* [WORK TO BE COMPLETED]: Look through the records below for the line with "s.pending = c" and the line with "log entry 3;", then return those lines and all lines between, exactly.

* [AVAILABLE DATA]:

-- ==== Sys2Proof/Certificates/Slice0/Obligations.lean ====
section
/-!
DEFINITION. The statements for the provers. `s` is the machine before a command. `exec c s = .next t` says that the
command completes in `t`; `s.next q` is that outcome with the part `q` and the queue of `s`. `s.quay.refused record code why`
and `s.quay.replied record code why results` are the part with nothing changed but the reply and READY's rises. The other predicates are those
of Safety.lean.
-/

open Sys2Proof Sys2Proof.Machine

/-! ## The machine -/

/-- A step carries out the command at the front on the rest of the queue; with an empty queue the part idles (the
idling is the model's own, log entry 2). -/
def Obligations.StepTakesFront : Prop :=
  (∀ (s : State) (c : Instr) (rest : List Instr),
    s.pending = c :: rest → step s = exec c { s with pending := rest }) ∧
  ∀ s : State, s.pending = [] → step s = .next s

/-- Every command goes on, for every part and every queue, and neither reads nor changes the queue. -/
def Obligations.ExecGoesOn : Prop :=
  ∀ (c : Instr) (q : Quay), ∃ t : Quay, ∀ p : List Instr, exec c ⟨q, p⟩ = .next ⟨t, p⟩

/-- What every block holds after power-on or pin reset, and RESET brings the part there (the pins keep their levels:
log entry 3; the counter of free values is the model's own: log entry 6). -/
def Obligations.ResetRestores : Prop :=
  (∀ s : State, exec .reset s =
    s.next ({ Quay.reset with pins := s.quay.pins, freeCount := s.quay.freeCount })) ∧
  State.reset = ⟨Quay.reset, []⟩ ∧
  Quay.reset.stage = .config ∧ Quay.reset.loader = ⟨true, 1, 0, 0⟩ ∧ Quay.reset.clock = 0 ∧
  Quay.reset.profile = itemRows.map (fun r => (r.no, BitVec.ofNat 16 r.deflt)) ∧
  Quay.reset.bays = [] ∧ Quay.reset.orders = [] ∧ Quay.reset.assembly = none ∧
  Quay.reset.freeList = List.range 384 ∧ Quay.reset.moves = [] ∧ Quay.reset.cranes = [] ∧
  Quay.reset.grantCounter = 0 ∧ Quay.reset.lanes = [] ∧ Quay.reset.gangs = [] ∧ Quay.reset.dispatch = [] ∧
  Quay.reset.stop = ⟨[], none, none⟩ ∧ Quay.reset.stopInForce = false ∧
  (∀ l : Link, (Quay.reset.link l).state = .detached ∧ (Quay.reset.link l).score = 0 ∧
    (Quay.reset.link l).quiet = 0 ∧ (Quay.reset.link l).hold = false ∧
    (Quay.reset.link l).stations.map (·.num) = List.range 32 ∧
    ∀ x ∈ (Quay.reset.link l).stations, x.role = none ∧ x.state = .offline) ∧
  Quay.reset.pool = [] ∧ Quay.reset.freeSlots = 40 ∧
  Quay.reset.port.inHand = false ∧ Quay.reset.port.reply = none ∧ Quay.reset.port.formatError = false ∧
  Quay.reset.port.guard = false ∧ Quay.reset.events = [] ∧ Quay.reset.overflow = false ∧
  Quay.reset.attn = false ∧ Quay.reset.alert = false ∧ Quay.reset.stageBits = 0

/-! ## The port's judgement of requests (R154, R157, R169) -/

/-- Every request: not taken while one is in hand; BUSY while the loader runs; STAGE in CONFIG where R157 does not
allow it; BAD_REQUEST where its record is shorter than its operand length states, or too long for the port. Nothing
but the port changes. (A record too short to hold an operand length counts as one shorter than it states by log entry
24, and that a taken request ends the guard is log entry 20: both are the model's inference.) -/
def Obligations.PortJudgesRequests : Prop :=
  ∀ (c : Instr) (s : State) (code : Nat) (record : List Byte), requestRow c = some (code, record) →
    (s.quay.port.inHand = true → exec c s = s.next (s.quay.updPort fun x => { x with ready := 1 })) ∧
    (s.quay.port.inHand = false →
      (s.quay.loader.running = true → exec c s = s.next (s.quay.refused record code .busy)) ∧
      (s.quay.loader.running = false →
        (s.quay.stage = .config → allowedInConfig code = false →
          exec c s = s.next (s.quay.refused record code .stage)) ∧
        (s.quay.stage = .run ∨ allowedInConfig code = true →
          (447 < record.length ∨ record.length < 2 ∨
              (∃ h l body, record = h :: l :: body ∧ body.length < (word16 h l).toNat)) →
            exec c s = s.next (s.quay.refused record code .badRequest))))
==
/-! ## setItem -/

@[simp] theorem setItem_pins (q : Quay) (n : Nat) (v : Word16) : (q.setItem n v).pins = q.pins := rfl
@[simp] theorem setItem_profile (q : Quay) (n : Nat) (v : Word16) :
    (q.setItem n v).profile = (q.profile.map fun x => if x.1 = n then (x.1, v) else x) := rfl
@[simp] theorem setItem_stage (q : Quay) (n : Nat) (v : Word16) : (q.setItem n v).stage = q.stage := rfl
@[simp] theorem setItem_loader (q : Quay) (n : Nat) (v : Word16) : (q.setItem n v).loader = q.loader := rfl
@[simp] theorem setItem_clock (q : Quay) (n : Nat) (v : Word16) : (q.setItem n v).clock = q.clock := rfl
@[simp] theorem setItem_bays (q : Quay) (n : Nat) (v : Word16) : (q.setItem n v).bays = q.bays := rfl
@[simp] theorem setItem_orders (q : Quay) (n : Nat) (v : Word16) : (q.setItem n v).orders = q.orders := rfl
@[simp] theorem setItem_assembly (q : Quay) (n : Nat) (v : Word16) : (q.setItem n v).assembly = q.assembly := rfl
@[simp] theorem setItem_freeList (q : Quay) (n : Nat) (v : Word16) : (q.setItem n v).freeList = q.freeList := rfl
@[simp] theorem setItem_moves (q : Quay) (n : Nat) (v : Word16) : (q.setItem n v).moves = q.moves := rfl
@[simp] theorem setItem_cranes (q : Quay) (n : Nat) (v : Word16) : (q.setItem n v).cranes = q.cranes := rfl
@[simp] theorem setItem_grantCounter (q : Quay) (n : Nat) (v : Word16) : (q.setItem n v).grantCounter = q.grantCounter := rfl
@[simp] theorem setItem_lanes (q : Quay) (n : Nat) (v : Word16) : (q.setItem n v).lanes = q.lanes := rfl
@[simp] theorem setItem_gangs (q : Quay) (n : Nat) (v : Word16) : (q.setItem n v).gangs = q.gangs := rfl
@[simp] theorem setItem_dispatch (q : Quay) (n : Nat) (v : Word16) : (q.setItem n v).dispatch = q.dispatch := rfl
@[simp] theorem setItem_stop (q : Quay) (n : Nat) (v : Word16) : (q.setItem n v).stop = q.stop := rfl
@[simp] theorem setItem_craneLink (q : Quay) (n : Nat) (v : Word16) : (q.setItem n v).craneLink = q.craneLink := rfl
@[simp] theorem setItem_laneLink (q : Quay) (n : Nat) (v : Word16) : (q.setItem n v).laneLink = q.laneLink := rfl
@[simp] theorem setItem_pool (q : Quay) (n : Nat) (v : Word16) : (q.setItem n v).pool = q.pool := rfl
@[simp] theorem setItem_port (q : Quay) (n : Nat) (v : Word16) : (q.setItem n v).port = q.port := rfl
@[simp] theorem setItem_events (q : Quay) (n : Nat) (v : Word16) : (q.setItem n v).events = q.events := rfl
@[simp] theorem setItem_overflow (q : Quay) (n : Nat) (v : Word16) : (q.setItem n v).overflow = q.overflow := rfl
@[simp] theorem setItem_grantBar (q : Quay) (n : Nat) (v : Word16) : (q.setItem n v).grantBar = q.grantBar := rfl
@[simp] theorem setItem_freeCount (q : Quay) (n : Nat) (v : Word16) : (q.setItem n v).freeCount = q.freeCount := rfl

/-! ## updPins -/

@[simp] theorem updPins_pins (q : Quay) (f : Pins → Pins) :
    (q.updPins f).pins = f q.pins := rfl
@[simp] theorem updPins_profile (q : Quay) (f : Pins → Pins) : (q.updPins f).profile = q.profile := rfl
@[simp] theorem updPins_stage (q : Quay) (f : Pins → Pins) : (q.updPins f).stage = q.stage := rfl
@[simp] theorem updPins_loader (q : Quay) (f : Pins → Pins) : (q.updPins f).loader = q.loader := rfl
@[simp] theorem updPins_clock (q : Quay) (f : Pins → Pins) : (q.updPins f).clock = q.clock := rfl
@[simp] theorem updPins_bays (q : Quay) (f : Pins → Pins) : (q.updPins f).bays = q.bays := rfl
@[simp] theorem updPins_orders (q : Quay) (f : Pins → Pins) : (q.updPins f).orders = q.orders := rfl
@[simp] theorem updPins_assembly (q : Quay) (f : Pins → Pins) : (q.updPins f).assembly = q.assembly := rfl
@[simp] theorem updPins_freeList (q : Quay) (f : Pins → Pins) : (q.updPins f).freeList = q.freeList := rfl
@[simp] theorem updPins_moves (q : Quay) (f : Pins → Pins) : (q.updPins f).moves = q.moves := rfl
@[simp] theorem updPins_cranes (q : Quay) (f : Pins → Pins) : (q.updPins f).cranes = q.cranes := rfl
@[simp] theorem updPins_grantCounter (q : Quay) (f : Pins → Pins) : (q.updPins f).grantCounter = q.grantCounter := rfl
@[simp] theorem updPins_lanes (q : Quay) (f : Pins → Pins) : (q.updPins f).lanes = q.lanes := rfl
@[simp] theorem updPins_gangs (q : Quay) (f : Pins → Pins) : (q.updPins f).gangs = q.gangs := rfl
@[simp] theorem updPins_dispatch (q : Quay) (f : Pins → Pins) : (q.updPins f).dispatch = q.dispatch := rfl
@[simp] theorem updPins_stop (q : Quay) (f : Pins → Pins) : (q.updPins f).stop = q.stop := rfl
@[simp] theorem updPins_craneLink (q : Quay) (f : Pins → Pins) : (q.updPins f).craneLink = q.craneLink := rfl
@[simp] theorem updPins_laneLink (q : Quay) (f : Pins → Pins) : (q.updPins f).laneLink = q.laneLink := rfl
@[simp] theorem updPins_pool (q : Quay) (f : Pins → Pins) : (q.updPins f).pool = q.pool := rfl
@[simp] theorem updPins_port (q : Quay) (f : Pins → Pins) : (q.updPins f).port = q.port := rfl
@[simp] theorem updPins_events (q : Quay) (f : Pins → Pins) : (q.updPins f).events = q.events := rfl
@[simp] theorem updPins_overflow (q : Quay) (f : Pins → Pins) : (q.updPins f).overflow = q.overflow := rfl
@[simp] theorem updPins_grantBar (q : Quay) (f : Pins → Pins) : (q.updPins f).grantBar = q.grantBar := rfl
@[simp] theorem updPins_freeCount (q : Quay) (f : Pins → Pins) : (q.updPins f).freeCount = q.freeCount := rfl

* [PROBLEM SOLUTION]:
    s.pending = c :: rest → step s = exec c { s with pending := rest }) ∧
  ∀ s : State, s.pending = [] → step s = .next s

/-- Every command goes on, for every part and every queue, and neither reads nor changes the queue. -/
def Obligations.ExecGoesOn : Prop :=
  ∀ (c : Instr) (q : Quay), ∃ t : Quay, ∀ p : List Instr, exec c ⟨q, p⟩ = .next ⟨t, p⟩

/-- What every block holds after power-on or pin reset, and RESET brings the part there (the pins keep their levels:
log entry 3; the counter of free values is the model's own: log entry 6). -/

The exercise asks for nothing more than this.